3.  Sociological models use peer relationships as the foundation for treatment.  This method is powerful particularly with youth who initially are inclined to trust peers more than adults.  Peer concern rather than peer pressure is the basis for program success.  Adults must model caring relationships and monitor confrontations carefully so students don’t become targets of counteraggression (Brendtro & Ness, 1982).

4.  Ecological models developed by Hobbs (1982) presume that the disturbed youth begins with a belief that most adults cannot be trusted.  Only the people who can break down this barrier of trust can become predictable sources of support, affection, and learning.  In Re-ED programs, “trust…is the glue that holds teaching and learning together, the beginning point of reeducation.”

The emphasis on fostering attachments is also prominent in the middle school movement.  Typically, schedules are designed so frequent and sustained contact between students and teachers is possible.  Maeroff (1990) described one program in which a small team of four or five adults, including teachers, administrators, and counselors, serves 45 students.  Each adult meets twice daily with a smaller advisory group of 8-10 students.  In another middle school, teachers greet their students as the buses arrive.  Bells are eliminated, team-teaching is used, four award assemblies are held throughout the year, and F’s have been changed to U’s (Raebuck, 1990).

The celebration of belonging to a caring community is a central theme of effective schools.  O’Gorman, a Catholic high school in Sioux Falls, South Dakota, invites new freshman students to a “unity weekend” retreat over the Labor Day holiday.  Some of the 90 trained senior volunteers welcome the new students, helping them carry sleeping bags and luggage into the school and providing leadership for the weekend activities.  Students from outlying communities who have no preexisting peer relationships at this school receive a special invitation to a picnic and water-slide party hosted by a school counselor and the natural peer helper organization.  Here, too, a strong advising system anchors each student in a close relationship with a small cadre of peers and a teacher-counselor.

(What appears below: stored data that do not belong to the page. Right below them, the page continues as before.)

-- ==== Sys2Proof/Machine/Scope.lean ====
section
/-!
DEFINITION. The scope of every command: the registers, the variables and the parts of the state that it may change, by name. A
statement of the frame says that a command changes nothing outside its scope.
-/
namespace Sys2Proof.Machine

/-- The parts of the state beside the registers and the variables: the image banks, who owns the staging bank, the image that runs,
a delta being applied, the event controller's stacks and levels, the trace store, the channels' tables, the budgets, the records,
the held marks, the sync unit's tables, what the present sync operation sends, the posted writes, the latches, the counts of the
open slot, the certificate store, the latest TRIP record, what the other hub holds, the count of free values taken, the accepted writes
that wait. -/
inductive Part where
  | banks | owner | image | delta | evt | trc | chan | grants | recs | marks | sync | cur | posted | latch | slotActs | cert | trip
  | mir | free | reqWait
deriving DecidableEq, Repr

/-- A scope. -/
structure Scope where
  regs : List Reg
  vars : List Var
  parts : List Part

/-- What lies in any of some scopes. -/
def Scope.join (l : List Scope) : Scope := ⟨l.flatMap (·.regs), l.flatMap (·.vars), l.flatMap (·.parts)⟩

/-- Every register and every variable. -/
def Scope.everything : Scope := ⟨Reg.all, (List.range 358).map Var.ofNat, []⟩

/-- The record of an answered error. -/
def Scope.refused : Scope :=
  ⟨[.HOST_ERR_A, .HOST_ERR_B], [], []⟩

/-- The CHAN_STATUS of the channel ends. -/
def Scope.ends : Scope :=
  ⟨[.HUB_CHAN, .NODE_CHAN, .LEAF_CHAN], [], []⟩

/-- What a trace frame may change. -/
def Scope.frames : Scope :=
  ⟨[.TRC_STATUS, .TRC_PTR, .TRC_LOSS], [.trcSeq, .trcPost, .trcLoss], [.trc]⟩

/-- What new sources of one gate may change. -/
def Scope.gate : Scope :=
  ⟨[.LEAF_GATE, .LEAF_SCORE_CNT, .LEAF_CNT_SEL], [.levHeld, .effAt, .stl, .scoreCyc, .cwAcc, .clAcc, .wcCyc, .cfgCyc], []⟩

/-- What new sources of a leaf's gates may change: effective levels and their accounts. -/
def Scope.gates : Scope :=
  Scope.join [.gate, ⟨[.LEAF_CORE], [.rstHold, .bkt, .gpEn], []⟩]

/-- What a record handed to the record port may change. -/
def Scope.record : Scope :=
  Scope.join [.frames, ⟨[.FAC_ALERT, .EVC_STATUS, .EVC_GRP_A, .EVC_GRP_B, .EVC_SRC_STATE, .CNT_GLOBAL, .REC_RING_A, .REC_RING_C,
   .REC_STATUS], [], [.evt, .recs]⟩]

/-- What an event raised at the hub may change: its source, its group, the trace unit, ALERT_N's causes. -/
def Scope.event : Scope :=
  Scope.join [.frames, ⟨[.FAC_ALERT, .EVC_STATUS, .EVC_GRP_A, .EVC_GRP_B, .EVC_SRC_STATE, .CNT_GLOBAL], [], [.evt]⟩]

/-- What a new split of the budgets may change. -/
def Scope.budgets : Scope :=
  Scope.join [.event, .ends, ⟨[.HUB_BUDGET, .HUB_CAPS, .HUB_SPLIT_A, .HUB_SPLIT_B, .HUB_SPLIT_C, .NODE_BUDGET, .NODE_SPLIT_STAT,
   .NODE_SPLIT_A, .NODE_SPLIT_B, .NODE_SPLIT_C, .LEAF_BUDGET, .LEAF_RAIL_BUDGET], [], [.grants]⟩]

/-- What the messages and frames that a sync operation sends may change. -/
def Scope.flush : Scope :=
  Scope.join [.budgets, .refused, ⟨[.SYNC_STATUS, .SHP_STATUS, .LOOP_STAT, .LOOP_LAT, .RAIL_RISE, .LEAF_CONV, .LEAF_PART,
   .LEAF_GATE, .LEAF_CORE, .SYNC_OBJ_A, .SYNC_OBJ_B, .DXL_STATUS, .DXL_TIME, .DXL_LEASE, .DXL_PORT_A, .DXL_PORT_B, .DXL_PORT_C,
   .DXL_PORT_D], [.shNum, .shDen, .fixKeep, .appliedMw, .leaseLent, .leaseBorrowed, .riseAt, .txLast, .authAt, .spAt, .obThat,
   .txStop, .lsRecall, .lsEnd, .tsT1, .tsFirst, .tsRem], [.sync, .cur, .free]⟩]

/-- What an operation of the sync unit may change: objects, watches, spans, and what their release starts. -/
def Scope.syncOp : Scope :=
  Scope.join [.flush, ⟨[.STR_STATUS, .STR_CTX, .SHP_CTRL, .SHP_LAST, .SHP_LAST_I, .STR_W2, .STR_W3, .STR_W4, .STR_W5,
   .RAIL_SHED_STAT, .RAIL_SHAPE_PRED, .PH_STAT], [.strLast, .strSaved, .visOpen, .vhPhase, .vhOpen, .needSent, .wtSent, .wLast,
   .dwellFrom, .shedWait, .shedChk, .spArr, .spNxt, .obRot, .obFirst, .obLastA, .obNFirst, .obNLast, .lsSent, .lsTo, .lsEff,
   .shedPendAt, .riseSlew], [.chan, .marks, .latch, .mir]⟩]

/-- What goes on by itself after a rail or a channel has changed: the steps of RAMP and of a ramp-down. -/
def Scope.sequence : Scope :=
  Scope.join [.budgets, .gates, .refused, ⟨[.HUB_PKG_STATE, .STR_CTX, .CRUST_STATUS, .HOST_STATUS, .IMG_STATUS, .CLK_CTRL,
   .CLK_STAT, .CLK_MON, .CLK_OSC, .CLK_TB, .LOOP_CTRL, .LOOP_CFG, .LOOP_SP, .LOOP_SP_MAX, .LOOP_OUT_LIM, .LOOP_INT_LIM,
   .LOOP_DEST, .LOOP_VAL, .LOOP_ERR, .LOOP_MANUAL, .LOOP_STAT, .LOOP_LAT, .LOOP_LATE, .LOOP_COUNT, .GT_A, .GT_B, .RAIL_STATE,
   .RAIL_VSEL, .RAIL_SYNC, .RAIL_SHED_STAT, .RAIL_PH, .RAIL_RISE, .PH_STAT, .TS_CTRL, .TS_VAL, .TS_THR, .TS_STAT, .TS_HYST,
   .DD_CTRL, .DD_MAP, .DD_CAL, .DD_THR, .DD_STAT, .NODE_ID, .NODE_STATUS, .LEAF_ID, .LEAF_EST_STATUS, .LEAF_EST, .LEAF_THETA_LO,
   .LEAF_THETA_HI, .LEAF_VREF, .LEAF_CONV, .LEAF_SHED, .LEAF_PART, .LEAF_LSYNC, .LEAF_SYNC_STAT, .LEAF_SYNC_EPOCH,
   .LEAF_SYNC_WAIT, .LEAF_SYNC_LAST, .LEAF_SCORE, .LEAF_PROOF, .LEAF_CREDIT, .LEAF_THERM, .LEAF_THR_REQ, .LEAF_STACK,
   .LEAF_TCELL, .LEAF_BRAKE, .LEAF_CNT_LATCH, .DXL_PORT_A, .DXL_PORT_C, .DXL_PORT_D], [.chAckSent, .chAckRcvd, .chHello, .chWhy,
   .chFence, .chFenceUp, .chFenceBad, .chFenceSeq, .islHeld, .islFields, .estSum, .estSlots, .estWin, .estGrp, .estThLo,
   .estThHi, .estThNew, .estThLoNew, .estLast, .estFresh, .ngE, .ngN, .ngRep, .ngSent, .kwPkg, .cySeen, .invBits, .nivLast,
   .gotAvg, .gotFast, .leafFrozen, .safeHold, .safeSil, .fxAcc, .fxLast, .slotsLast, .sgRows, .sgRowsLast, .sgE, .sgELast,
   .ecyc, .ecycLast, .ccyc, .ccycLast, .coreE, .coreELast, .shNum, .shDen, .shHold, .dropped, .restEnd, .winBud, .winLevel,
   .winSafe, .shedBud, .proofHold, .scoreCode, .coreSlot, .ccpQreq, .ccpQack, .ccpZero, .fixKeep, .appliedMw, .lpCommit, .lpNom,
   .lpDue, .lpE0, .fp, .smpBad, .needSent, .wtSent, .engStop, .cwAt, .gatePend, .scHold, .scRamp, .ddRun, .ddReq, .ddCalAt,
   .wvAt, .wvStat, .refAt, .slewAt, .measSum, .measN, .pgFrom, .cycOn, .dwellFrom, .shedWait, .shedChk, .ovCnt, .uvCnt, .ocCnt,
   .cbcRun, .phPwm, .phPen, .phOffAt, .phCalDone, .txLast, .sgOut, .txStop, .lsSent, .lsRecall, .lsTo, .lsEff, .islRst, .islRel,
   .islAlive, .railPlan, .tbSet, .timeAt, .timeFwd, .muxAt, .muxSel, .clkQuiet, .clkCal, .clkRet, .pkgAt, .rampNow, .rampAt,
   .rampFirst, .rampOn, .downNow, .downFor, .downWait, .slowSlot, .tsGood, .tsGoodAt, .tsPer, .tsEn, .tsShut, .tsLow, .stkFlag,
   .stkAt, .thFrom, .tpSum, .tpN, .tpPer, .repTemp, .repAt, .repFallback, .cwNum, .cntSel, .cnSum, .cnLeaf, .cnEnd, .cnSent,
   .pkgT, .imgCand, .chFenceAt, .latPend, .estSlotAt, .chReason, .laneBulk, .islPlan, .gtNodeA, .gtNodeB, .lpHub, .slotNext,
   .ivNext, .cntFrom, .estVal, .pgFell, .pgRose, .gateActAt, .phStart, .phStop, .railRegrid, .shedPendAt, .levCred, .engKept,
   .engDiv, .wvLoad, .scStep, .scFor, .fpN, .tsDone, .ltPer, .thGood, .tbOff, .tbErr, .tbAt], [.owner, .chan, .posted,
   .slotActs, .free]⟩]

Teachers in American schools traditionally have been attached to grade levels or subjects, not to cohorts of students.  In contrast, Norwegian elementary school teachers often progress through the grades, remaining with one group of students for several years.  In like manner, Holweide, a comprehensive secondary school in Cologne, West Germany, assigns teachers to teams of six or eight, which follow the same 120 students over the course of 6 years.  In this structure the beginning and year-end rituals are eliminated, freeing more time for instruction.  These teachers come to know their students in ways that tests never can approach.